Would you please return the lines of the entries below starting at the line that has "theorem test_andi : gives" and ending at the line that has "0x00208063 0 0 0x1004 := by decide", both included, exactly as they are?

_MATERIAL FOR THIS TASK_
● ● ● ●
-- ==== Sys2Proof/Tests/Slice0.lean ====
section
/-! SUPPORT. Tests of the model, expected results from the spec's own words and vectors (40_register_alu.md to
47_unrecognized.md, 95_test_vectors.md), and witnesses that the hypotheses of the statements can be met. -/

namespace Sys2Proof.Tests

open Sys2Proof.Machine

/-! ### States -/

/-- The vectors' setting (95_test_vectors.md): `pc` 0x1000, `x1` and `x2` given, everything else 0. -/
def start (x1 x2 : RegVal) (cfg : Config := Config.default) : State :=
  ((State.resetAt cfg 0x1000).setX 1 x1).setX 2 x2

/-- One step of a state with a word placed at its `pc`. -/
def runWord (w : Word) (s : State) : State :=
  match step (s.withFetchWord 32 w.toNat) with
  | .next t => t
  | .fault _ => s
  | .refused _ => s

/-- From `x1` and `x2`, the word gives `x3` and goes on to 0x1004. -/
def gives (w : Word) (x1 x2 x3 : RegVal) : Bool :=
  let t := runWord w (start x1 x2)
  t.x 3 == x3 && t.pc == 0x1004 && t.x 1 == x1 && t.x 2 == x2

/-- From `x1` and `x2`, the word leads to `pc` and writes neither register. -/
def leadsTo (cfg : Config) (w : Word) (x1 x2 pc : RegVal) : Bool :=
  let t := runWord w (start x1 x2 cfg)
  t.pc == pc && t.x 1 == x1 && t.x 2 == x2

/-- The jump word leads to `pc` and leaves `x1`. -/
def jumps (cfg : Config) (w : Word) (x1 pc x1' : RegVal) : Bool :=
  let t := runWord w (start x1 0 cfg)
  t.pc == pc && t.x 1 == x1' && t.x 2 == 0

/-- The memory of the load vectors. -/
def loadMemory : Memory := [(0x2000, 0x80), (0x2001, 0xFF), (0x2002, 0x34), (0x2003, 0x82)]

/-- From `x1` over that memory, the load gives `x3`. -/
def loads (w : Word) (x1 x3 : RegVal) : Bool :=
  let t := runWord w ((start x1 0).setMem loadMemory)
  t.x 3 == x3 && t.pc == 0x1004

/-- From `x1` and `x2`, the store leaves these bytes beside the instruction's own. -/
def stores (w : Word) (x1 x2 : RegVal) (bytes : List (Addr × Byte)) : Bool :=
  let t := runWord w (start x1 x2)
  t.pc == 0x1004 && bytes.all (fun c => t.byte c.1 == c.2) && t.mem.length == bytes.length + ((start x1 x2).withFetchWord 32 w.toNat).mem.length

/-- The word stops a strict core where it is, and passes as a no-op in a compatibility one. -/
def unrecognized (w : Word) : Bool :=
  let t := runWord w (start 7 8)
  let u := runWord w (start 7 8 { Config.default with strict := false })
  t.status == .illegal 0x1000 w && t.pc == 0x1000 && t.x 1 == 7 &&
    u.status == .running && u.pc == 0x1004 && u.x 1 == 7

/-! ### WellFormed: a smoke test for each check -/

theorem test_wf_refuses_odd_beq : (Instr.beq 1 2 3).wf = false := by decide
theorem test_wf_refuses_odd_bne : (Instr.bne 1 2 (-1)).wf = false := by decide
theorem test_wf_refuses_odd_blt : (Instr.blt 1 2 1).wf = false := by decide
theorem test_wf_refuses_odd_bge : (Instr.bge 1 2 5).wf = false := by decide
theorem test_wf_refuses_odd_bltu : (Instr.bltu 1 2 7).wf = false := by decide
theorem test_wf_refuses_odd_bgeu : (Instr.bgeu 1 2 4095).wf = false := by decide
theorem test_wf_refuses_odd_jal : (Instr.jal 1 2053).wf = false := by decide
theorem test_wf_takes_even_offsets :
    (Instr.beq 1 2 (-4096)).wf = true ∧ (Instr.bgeu 1 2 4094).wf = true ∧ (Instr.jal 0 2052).wf = true := by decide

/-! ### Decode and encode: every constructor, words from 40_register_alu.md to 46_upper_immediate.md -/

/-- The word decodes to the instruction, and the instruction is encoded as the word. -/
def stands (w : Word) (i : Instr) : Bool := variantOf w == .instr i && encode i == w

theorem test_decode_register_alu :
    stands 0x002081B3 (.add 3 1 2) ∧ stands 0x402081B3 (.sub 3 1 2) ∧ stands 0x002091B3 (.sll 3 1 2) ∧
    stands 0x0020A1B3 (.slt 3 1 2) ∧ stands 0x0020B1B3 (.sltu 3 1 2) ∧ stands 0x0020C1B3 (.xor 3 1 2) ∧
    stands 0x0020D1B3 (.srl 3 1 2) ∧ stands 0x4020D1B3 (.sra 3 1 2) ∧ stands 0x0020E1B3 (.or 3 1 2) ∧
    stands 0x0020F1B3 (.and 3 1 2) := by decide

theorem test_decode_immediate_alu :
    stands 0x00510093 (.addi 1 2 5) ∧ stands 0x00409193 (.slli 3 1 4) ∧ stands 0xFFF0A193 (.slti 3 1 (-1)) ∧
    stands 0xFFF0B193 (.sltiu 3 1 (-1)) ∧ stands 0xFFF0C193 (.xori 3 1 (-1)) ∧ stands 0x0010D193 (.srli 3 1 1) ∧
    stands 0x4010D193 (.srai 3 1 1) ∧ stands 0x1000E193 (.ori 3 1 0x100) ∧ stands 0x0FF0F193 (.andi 3 1 0xFF) := by
  decide

theorem test_decode_loads_stores :
    stands 0x00008183 (.lb 3 1 0) ∧ stands 0x00009183 (.lh 3 1 0) ∧ stands 0xFFC0A183 (.lw 3 1 (-4)) ∧
    stands 0x0000C183 (.lbu 3 1 0) ∧ stands 0x0000D183 (.lhu 3 1 0) ∧ stands 0x00208423 (.sb 2 1 8) ∧
    stands 0x00209423 (.sh 2 1 8) ∧ stands 0xFE20AFA3 (.sw 2 1 (-1)) := by decide

theorem test_decode_branches :
    stands 0x00208863 (.beq 1 2 16) ∧ stands 0xFE209CE3 (.bne 1 2 (-8)) ∧ stands 0x0020C463 (.blt 1 2 8) ∧
    stands 0x0020D463 (.bge 1 2 8) ∧ stands 0x0020E463 (.bltu 1 2 8) ∧ stands 0x0020F463 (.bgeu 1 2 8) ∧
    stands 0x7E208FE3 (.beq 1 2 4094) ∧ stands 0x80208063 (.beq 1 2 (-4096)) := by decide

/-- 0xFFDFF0EF is `jal x1, -4`. -/
theorem test_decode_jumps_upper :
    stands 0x0050006F (.jal 0 2052) ∧ stands 0xFFDFF0EF (.jal 1 (-4)) ∧ stands 0x001280E7 (.jalr 1 5 1) ∧
    stands 0x123451B7 (.lui 3 0x12345) ∧ stands 0xFFFFF197 (.auipc 3 0xFFFFF) := by decide

/-- 95_test_vectors.md section 2: containers and their 64-bit values, at the ends of their ranges. -/
theorem test_immediates :
    immediate false 0x80000013 = 0xFFFFF800 ∧ immediate false 0x7FF00013 = 0x000007FF ∧
    immediate false 0xFE000FA3 = 0xFFFFFFFF ∧ immediate false 0x80000023 = 0xFFFFF800 ∧
    immediate false 0x80000063 = 0xFFFFF000 ∧ immediate false 0x7E000FE3 = 0x00000FFE ∧
    immediate false 0x800000B7 = 0x80000000 ∧ imm64 0x80000000 = 0xFFFFFFFF80000000 ∧
    immediate false 0x0000106F = 0x00001000 ∧ immediate false 0x7FFFF06F = 0x000FFFFE ∧
    immediate false 0xFFFFF06F = 0x001FFFFE ∧ immediate true 0xFFFFF06F = 0xFFFFFFFE ∧
    immediate false 0x00100073 = 1 ∧ immediate false 0x002081B3 = 0 := by decide

/-- 95_test_vectors.md V4. -/
theorem test_sign_extend : imm64 (iContainer 0xFFF) = 0xFFFFFFFFFFFFFFFF ∧ iContainer 0xFFF = 0xFFFFFFFF := by decide

/-! ### One step of each instruction: the vectors of 95_test_vectors.md, by their names there -/

theorem test_add : gives 0x002081B3 0x7FFFFFFFFFFFFFFF 1 0x8000000000000000 ∧ gives 0x002081B3 0xFFFFFFFFFFFFFFFF 1 0 := by
  decide
theorem test_sub : gives 0x402081B3 0 1 0xFFFFFFFFFFFFFFFF ∧ gives 0x402081B3 0x8000000000000000 1 0x7FFFFFFFFFFFFFFF := by
  decide
theorem test_sll : gives 0x002091B3 1 0x40 1 ∧ gives 0x002091B3 0xFF 0x7FFFFFFFFFFFFF08 0xFF00 := by decide
theorem test_slt : gives 0x0020A1B3 0x8000000000000000 0x7FFFFFFFFFFFFFFF 1 ∧ gives 0x0020A1B3 5 5 0 := by decide
theorem test_sltu : gives 0x0020B1B3 0xFFFFFFFFFFFFFFFF 0 0 ∧ gives 0x0020B1B3 0 1 1 := by decide
theorem test_xor : gives 0x0020C1B3 0xFFFFFFFFFFFFFFFF 0x1234 0xFFFFFFFFFFFFEDCB := by decide
theorem test_srl : gives 0x0020D1B3 0x8000000000000000 0x3F 1 ∧ gives 0x0020D1B3 0x8000000000000000 0x40 0x8000000000000000 := by
  decide
theorem test_sra : gives 0x4020D1B3 0x8000000000000000 1 0xC000000000000000 ∧ gives 0x4020D1B3 0x7FFFFFFFFFFFFFFF 0x3E 1 := by
  decide
theorem test_or : gives 0x0020E1B3 0xF0 0xF 0xFF := by decide
theorem test_and : gives 0x0020F1B3 0xF0F0 0xFF00 0xF000 := by decide
theorem test_addi : gives 0x80008193 0 9 0xFFFFFFFFFFFFF800 ∧ gives 0x00108193 0xFFFFFFFFFFFFFFFF 9 0 := by decide
theorem test_slli : gives 0x01F09193 0xFFFFFFFF 9 0x7FFFFFFF80000000 ∧ gives 0x00109193 0x8000000000000001 9 2 := by decide
theorem test_slti : gives 0x0000A193 0xFFFFFFFFFFFFFFFF 9 1 ∧ gives 0xFFF0A193 0 9 0 := by decide
theorem test_sltiu : gives 0xFFF0B193 0 9 1 ∧ gives 0xFFF0B193 0xFFFFFFFFFFFFFFFF 9 0 := by decide
theorem test_xori : gives 0xFFF0C193 0x1234 9 0xFFFFFFFFFFFFEDCB := by decide
theorem test_srli : gives 0x01F0D193 0x8000000000000000 9 0x100000000 := by decide
theorem test_srai : gives 0x41F0D193 0x8000000000000000 9 0xFFFFFFFF00000000 ∧ gives 0x41F0D193 0x7FFFFFFF00000000 9 0xFFFFFFFE := by
  decide
theorem test_ori : gives 0x8000E193 0x100 9 0xFFFFFFFFFFFFF900 := by decide
theorem test_andi : gives 0xFF00F193 0x12345678 9 0x12345670 := by decide

theorem test_lb : loads 0x00008183 0x2003 0xFFFFFFFFFFFFFF82 ∧ loads 0x00008183 0x2002 0x34 := by decide
theorem test_lh : loads 0x00009183 0x2001 0x34FF ∧ loads 0x00009183 0x2002 0xFFFFFFFFFFFF8234 := by decide
theorem test_lw : loads 0xFFF0A183 0x2001 0xFFFFFFFF8234FF80 ∧ loads 0x0000A183 0xFFFFFFFFFFFFFFFE 0 := by decide
theorem test_lbu : loads 0x0000C183 0x2003 0x82 := by decide
theorem test_lhu : loads 0x0000D183 0x2000 0xFF80 := by decide

theorem test_sb : stores 0x7E208FA3 0x2010 0x5A [(0x280F, 0x5A)] := by decide
theorem test_sh : stores 0xFE209FA3 0x2000 0xBEEF [(0x1FFF, 0xEF), (0x2000, 0xBE)] := by decide
theorem test_sw :
    stores 0x0020A023 0xFFFFFFFFFFFFFFFE 0xAABBCCDD
      [(0, 0xBB), (1, 0xAA), (0xFFFFFFFFFFFFFFFE, 0xDD), (0xFFFFFFFFFFFFFFFF, 0xCC)] := by decide
theorem test_sw_negative :
    stores 0x8020A023 0x2000 0x1020304 [(0x1800, 4), (0x1801, 3), (0x1802, 2), (0x1803, 1)] := by decide

theorem test_beq : leadsTo .default 0x00208863 5 5 0x1010 ∧ leadsTo .default 0x00208863 5 6 0x1004 := by decide
theorem test_beq_itself :
    leadsTo .default 0x00208063 0 0 0x1000 ∧
    leadsTo { Config.default with selfTargetAdvances := true } 0x00208063 0 0 0x1004 := by decide
theorem test_bne : leadsTo .default 0xFE2098E3 5 6 0xFF0 ∧ leadsTo .default 0xFE2098E3 5 5 0x1004 := by decide
theorem test_blt :
    leadsTo .default 0x0020C463 0xFFFFFFFFFFFFFFFF 0 0x1008 ∧ leadsTo .default 0x0020C463 0 0xFFFFFFFFFFFFFFFF 0x1004 := by
  decide
theorem test_bge :
    leadsTo .default 0x0020D463 5 5 0x1008 ∧ leadsTo .default 0x0020D463 0x8000000000000000 0 0x1004 := by decide
theorem test_bltu :
    leadsTo .default 0x0020E463 0 0xFFFFFFFFFFFFFFFF 0x1008 ∧ leadsTo .default 0x0020E463 0xFFFFFFFFFFFFFFFF 0 0x1004 := by
  decide
theorem test_bgeu :
    leadsTo .default 0x0020F463 0xFFFFFFFFFFFFFFFF 0 0x1008 ∧ leadsTo .default 0x0020F463 0 0 0x1008 := by decide

/-- J4, J5, J7: a word with bit 31 set, under both settings of `P_JAL_SEXT`. -/
theorem test_jal :
    jumps .default 0xFFDFF0EF 0 0x200FFC 0x1004 ∧
    jumps { Config.default with jalSext := true } 0xFFDFF0EF 0 0xFFC 0x1004 ∧
    jumps { Config.default with jalSext := true } 0x800000EF 0 0xFFFFFFFFFFF01000 0x1004 := by decide
/-- J2: the §8 word, which writes nothing. -/
theorem test_jal_x0 : jumps .default 0x0050006F 6 0x1804 6 := by decide
/-- J11, J12: `rd = rs1`, under both settings of `P_JALR_LINK_FIRST`. -/
theorem test_jalr :
    jumps .default 0x010080E7 0x2000 0x1014 0x1004 ∧
    jumps { Config.default with jalrLinkFirst := false } 0x010080E7 0x2000 0x2010 0x1004 := by decide
/-- J13, J16, J17: a negative offset, and a target that is the jump itself once bit 0 is cleared. -/
theorem test_jalr_x0 :
    jumps .default 0xFFF08067 0x2000 0x1FFE 0x2000 ∧ jumps .default 0x00008067 0x1001 0x1000 0x1001 ∧
    jumps { Config.default with selfTargetAdvances := true } 0x00008067 0x1001 0x1004 0x1001 := by decide
theorem test_lui : gives 0x800001B7 0 0 0xFFFFFFFF80000000 ∧ gives 0x7FFFF1B7 0 0 0x7FFFF000 := by decide
theorem test_auipc : gives 0xFFFFF197 0 0 0 ∧ gives 0x80000197 0 0 0xFFFFFFFF80001000 := by decide

/-- 95_test_vectors.md section 3: `x0` stays 0, and `pc` moves on. -/
theorem test_write_x0_discarded :
    (runWord 0x00208033 (start 1 2)).x 0 = 0 ∧ (runWord 0x00208033 (start 1 2)).pc = 0x1004 ∧
    (runWord 0x12345037 (start 1 2)).x 0 = 0 := by decide
/-- 95_test_vectors.md sections 3 and 8: a source that is the destination, and the wrap of `pc`. -/
theorem test_same_register_and_wrap :
    (runWord 0x001080B3 (start 0x8000000000000000 0)).x 1 = 0 ∧
    (runWord 0x0040006F { start 0 0 with pc := 0xFFFFFFFFFFFFFFFC }).pc = 0 ∧
    (runWord 0x00000013 { start 0 0 with pc := 0xFFFFFFFFFFFFFFFC }).pc = 0 := by decide

/-- 95_test_vectors.md section 10. -/
theorem test_unrecognized_words :
    unrecognized 0x00000000 ∧ unrecognized 0xFFFFFFFF ∧ unrecognized 0x00000073 ∧ unrecognized 0x00100073 ∧
    unrecognized 0x0000000F ∧ unrecognized 0x02208133 ∧ unrecognized 0x4020C1B3 ∧ unrecognized 0x0210D193 := by decide
theorem test_unrecognized_words_more :
    unrecognized 0x02009193 ∧ unrecognized 0x6010D193 ∧ unrecognized 0x0000B183 ∧ unrecognized 0x0000E183 ∧
    unrecognized 0x0000B023 ∧ unrecognized 0x0000C023 ∧ unrecognized 0x0020A063 ∧ unrecognized 0x00001067 ∧
    unrecognized 0x0010019B ∧ unrecognized 0x0020F0BB := by decide

/-- The interface's words as the opcode table numbers them. -/
theorem test_decodeTableWord :
    decodeTableWord 32 0x00510093 = some (.addi 1 2 5) ∧ decodeTableWord 32 0x00000073 = none := by decide

/-! ### The host interface and the assembler's view -/

/-- 95_test_vectors.md P7, strict: the run stops at the ECALL word after one instruction. -/
def bootedP7 (cfg : Config) : Session :=
  { core := (State.resetAt cfg 0).setMem (loadBytes [] 0 (layOutWord 0x00100093 ++ layOutWord 0x00000073 ++ layOutWord 0x00108093))
    stepped := false }

theorem test_run_strict :
    (bootedP7 .default).run 3 none =
      { session := { core := ((bootedP7 .default).core.setX 1 1).advance.raiseIllegalInstruction 0x00000073, stepped := true }
        completed := 1 } := by decide

/-- P7 in compatibility mode. -/
theorem test_run_compatibility :
    ((bootedP7 { Config.default with strict := false }).run 3 none).completed = 3 ∧
    ((bootedP7 { Config.default with strict := false }).run 3 none).session.core.x 1 = 2 ∧
    ((bootedP7 { Config.default with strict := false }).run 3 none).session.core.pc = 0xC := by decide

/-- R212, R213: no budget, or a cancellation at once, leaves everything as it was. -/
theorem test_run_nothing :
    (bootedP7 .default).run 0 none = { session := bootedP7 .default, completed := 0 } ∧
    (bootedP7 .default).run 3 (some 0) = { session := bootedP7 .default, completed := 0 } := by decide

theorem test_load_refused_after_step :
    ((bootedP7 .default).run 1 none).session.load 0 [1] = .refused .loadAfterFirstStep := by rfl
● ● ● ●
_COMPLETED EXERCISE_
theorem test_andi : gives 0xFF00F193 0x12345678 9 0x12345670 := by decide

theorem test_lb : loads 0x00008183 0x2003 0xFFFFFFFFFFFFFF82 ∧ loads 0x00008183 0x2002 0x34 := by decide
theorem test_lh : loads 0x00009183 0x2001 0x34FF ∧ loads 0x00009183 0x2002 0xFFFFFFFFFFFF8234 := by decide
theorem test_lw : loads 0xFFF0A183 0x2001 0xFFFFFFFF8234FF80 ∧ loads 0x0000A183 0xFFFFFFFFFFFFFFFE 0 := by decide
theorem test_lbu : loads 0x0000C183 0x2003 0x82 := by decide
theorem test_lhu : loads 0x0000D183 0x2000 0xFF80 := by decide

theorem test_sb : stores 0x7E208FA3 0x2010 0x5A [(0x280F, 0x5A)] := by decide
theorem test_sh : stores 0xFE209FA3 0x2000 0xBEEF [(0x1FFF, 0xEF), (0x2000, 0xBE)] := by decide
theorem test_sw :
    stores 0x0020A023 0xFFFFFFFFFFFFFFFE 0xAABBCCDD
      [(0, 0xBB), (1, 0xAA), (0xFFFFFFFFFFFFFFFE, 0xDD), (0xFFFFFFFFFFFFFFFF, 0xCC)] := by decide
theorem test_sw_negative :
    stores 0x8020A023 0x2000 0x1020304 [(0x1800, 4), (0x1801, 3), (0x1802, 2), (0x1803, 1)] := by decide

theorem test_beq : leadsTo .default 0x00208863 5 5 0x1010 ∧ leadsTo .default 0x00208863 5 6 0x1004 := by decide
theorem test_beq_itself :
    leadsTo .default 0x00208063 0 0 0x1000 ∧
    leadsTo { Config.default with selfTargetAdvances := true } 0x00208063 0 0 0x1004 := by decide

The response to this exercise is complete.